◆ Exercise instructions
Search the records for "blue". Copy every line where it appears.

(Collected data)

-- ==== Sys2Proof/Tests/Slice0.lean ====
section
/-! SUPPORT. Tests: expected values are those of spec/95_test_vectors.md and of the rules named, worked out by hand from
them; and for each obligation with hypotheses a witness that meets them. -/

namespace Sys2Proof.Tests
open Sys2Proof.Machine Sys2Proof.Claims

/-! Helpers. -/

/-- A pixel written as four numbers. -/
def px (r g b a : Nat) : Rgba := ⟨BitVec.ofNat 8 r, BitVec.ofNat 8 g, BitVec.ofNat 8 b, BitVec.ofNat 8 a⟩

/-- A value read off the next state, if there is one. -/
def look {α : Type} (o : Host.Outcome State Fault Refusal) (f : State → α) : Option α :=
  match o with
  | .next t => some (f t)
  | .fault _ => none
  | .refused _ => none

/-- The refusal, if there is one. -/
def refusal (o : Host.Outcome State Fault Refusal) : Option Refusal :=
  match o with
  | .refused r => some r
  | .next _ => none
  | .fault _ => none

/-- The reset state with this memory and script. -/
def start (m : Memory) (q : List HostAction) : State := { State.reset with mem := m, queue := q }

/-! Decode: the words of 95_test_vectors V-M0 to V-M7, V-M4r, V-M6b, V-INV and V-INVJ, each both ways. -/

def wordM0 : List Byte := bytes [0x01, 0xFE, 0x1F, 0x00, 0x1E, 0x00, 0x00, 0x1E, 0xE0, 0xDF, 0xE1, 0x9B, 0xD8, 0x00, 0x00, 0x00]
def fieldsM0 : BlockFields :=
  { red := [0, 15, 15, 15, 0, 0], green := [0, 15, 0, 0, 0, 0], blue := [0, 15, 0, 0, 15, 15], uniqueP := [0, 1, 1, 1, 0, 0], idx := [0, 7, 3, 3, 4, 0, 3, 3, 0, 0, 0, 0, 0, 0, 0, 0] }
theorem test_decode_m0 : decode wordM0 = .ok (.decodeM0 fieldsM0) ∧ encode (.decodeM0 fieldsM0) = some wordM0 := by
  decide

def wordM1 : List Byte := bytes [0x36, 0xC0, 0xFF, 0xFF, 0xC0, 0x0F, 0x00, 0xC0, 0x0F, 0x00, 0x12, 0x8D, 0xF5, 0x93, 0x24, 0x49]
def fieldsM1 : BlockFields :=
  { part := 13, red := [0, 63, 63, 63], green := [0, 63, 0, 0], blue := [0, 63, 0, 0], sharedP := [0, 1], idx := [0, 1, 2, 3, 4, 5, 6, 7, 1, 1, 1, 1, 1, 1, 1, 1] }
theorem test_decode_m1 : decode wordM1 = .ok (.decodeM1 fieldsM1) ∧ encode (.decodeM1 fieldsM1) = some wordM1 := by
  decide

def wordM2 : List Byte := bytes [0x44, 0xFE, 0x07, 0x00, 0x00, 0x00, 0xFE, 0x07, 0x00, 0x00, 0x00, 0xFE, 0x97, 0x93, 0xCF, 0xC9]
def fieldsM2 : BlockFields :=
  { part := 8, red := [31, 31, 0, 0, 0, 0], green := [0, 0, 31, 31, 0, 0], blue := [0, 0, 0, 0, 31, 31], idx := [0, 1, 2, 3, 0, 1, 2, 3, 1, 1, 2, 3, 0, 1, 2, 1] }
theorem test_decode_m2 : decode wordM2 = .ok (.decodeM2 fieldsM2) ∧ encode (.decodeM2 fieldsM2) = some wordM2 := by
  decide

def wordM3 : List Byte := bytes [0xF8, 0x00, 0xFE, 0x0A, 0x0A, 0xE0, 0xEF, 0x41, 0x01, 0xFE, 0x32, 0x9E, 0xC9, 0xC9, 0xC9, 0xAB]
def fieldsM3 : BlockFields :=
  { part := 15, red := [0, 127, 10, 20], green := [0, 127, 30, 40], blue := [0, 127, 50, 60], uniqueP := [0, 1, 1, 0], idx := [0, 1, 2, 3, 0, 1, 2, 3, 0, 1, 2, 3, 1, 1, 1, 1] }
theorem test_decode_m3 : decode wordM3 = .ok (.decodeM3 fieldsM3) ∧ encode (.decodeM3 fieldsM3) = some wordM3 := by
  decide

def wordM4 : List Byte := bytes [0xB0, 0xE0, 0x83, 0x0F, 0x3E, 0xF0, 0xCB, 0xC9, 0xC9, 0xC9, 0x89, 0xC6, 0xFA, 0x77, 0x39, 0x05]
def fieldsM4 : BlockFields :=
  { rot := 1, isel := 1, red := [0, 31], green := [0, 31], blue := [0, 31], alpha := [0, 63], idx := [0, 1, 2, 3, 0, 1, 2, 3, 0, 1, 2, 3, 0, 1, 2, 3], idx2 := [0, 1, 2, 3, 4, 5, 6, 7, 7, 6, 5, 4, 3, 2, 1, 0] }
theorem test_decode_m4 : decode wordM4 = .ok (.decodeM4 fieldsM4) ∧ encode (.decodeM4 fieldsM4) = some wordM4 := by
  decide

def wordM5 : List Byte := bytes [0xA0, 0x7F, 0x00, 0xE0, 0x0F, 0x04, 0xFE, 0x03, 0xC8, 0xC9, 0xC9, 0xC9, 0x6D, 0x6C, 0x6C, 0x6C]
def fieldsM5 : BlockFields :=
  { rot := 2, red := [127, 0], green := [0, 127], blue := [64, 64], alpha := [255, 0], idx := [0, 1, 2, 3, 0, 1, 2, 3, 0, 1, 2, 3, 0, 1, 2, 3], idx2 := [0, 3, 2, 1, 0, 3, 2, 1, 0, 3, 2, 1, 0, 3, 2, 1] }
theorem test_decode_m5 : decode wordM5 = .ok (.decodeM5 fieldsM5) ∧ encode (.decodeM5 fieldsM5) = some wordM5 := by
  decide

def wordM6 : List Byte := bytes [0x40, 0xC0, 0x1F, 0xF0, 0x07, 0xFC, 0xFF, 0x00, 0x11, 0x32, 0x54, 0x76, 0x98, 0xBA, 0xDC, 0xFE]
def fieldsM6 : BlockFields :=
  { red := [0, 127], green := [0, 127], blue := [0, 127], alpha := [127, 0], uniqueP := [0, 1], idx := [0, 1, 2, 3, 4, 5, 6, 7, 8, 9, 10, 11, 12, 13, 14, 15] }
theorem test_decode_m6 : decode wordM6 = .ok (.decodeM6 fieldsM6) ∧ encode (.decodeM6 fieldsM6) = some wordM6 := by
  decide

◆ Response to the exercise
  { red := [0, 15, 15, 15, 0, 0], green := [0, 15, 0, 0, 0, 0], blue := [0, 15, 0, 0, 15, 15], uniqueP := [0, 1, 1, 1, 0, 0], idx := [0, 7, 3, 3, 4, 0, 3, 3, 0, 0, 0, 0, 0, 0, 0, 0] }
  { part := 13, red := [0, 63, 63, 63], green := [0, 63, 0, 0], blue := [0, 63, 0, 0], sharedP := [0, 1], idx := [0, 1, 2, 3, 4, 5, 6, 7, 1, 1, 1, 1, 1, 1, 1, 1] }
  { part := 8, red := [31, 31, 0, 0, 0, 0], green := [0, 0, 31, 31, 0, 0], blue := [0, 0, 0, 0, 31, 31], idx := [0, 1, 2, 3, 0, 1, 2, 3, 1, 1, 2, 3, 0, 1, 2, 1] }
  { part := 15, red := [0, 127, 10, 20], green := [0, 127, 30, 40], blue := [0, 127, 50, 60], uniqueP := [0, 1, 1, 0], idx := [0, 1, 2, 3, 0, 1, 2, 3, 0, 1, 2, 3, 1, 1, 1, 1] }
  { rot := 1, isel := 1, red := [0, 31], green := [0, 31], blue := [0, 31], alpha := [0, 63], idx := [0, 1, 2, 3, 0, 1, 2, 3, 0, 1, 2, 3, 0, 1, 2, 3], idx2 := [0, 1, 2, 3, 4, 5, 6, 7, 7, 6, 5, 4, 3, 2, 1, 0] }
  { rot := 2, red := [127, 0], green := [0, 127], blue := [64, 64], alpha := [255, 0], idx := [0, 1, 2, 3, 0, 1, 2, 3, 0, 1, 2, 3, 0, 1, 2, 3], idx2 := [0, 3, 2, 1, 0, 3, 2, 1, 0, 3, 2, 1, 0, 3, 2, 1] }
  { red := [0, 127], green := [0, 127], blue := [0, 127], alpha := [127, 0], uniqueP := [0, 1], idx := [0, 1, 2, 3, 4, 5, 6, 7, 8, 9, 10, 11, 12, 13, 14, 15] }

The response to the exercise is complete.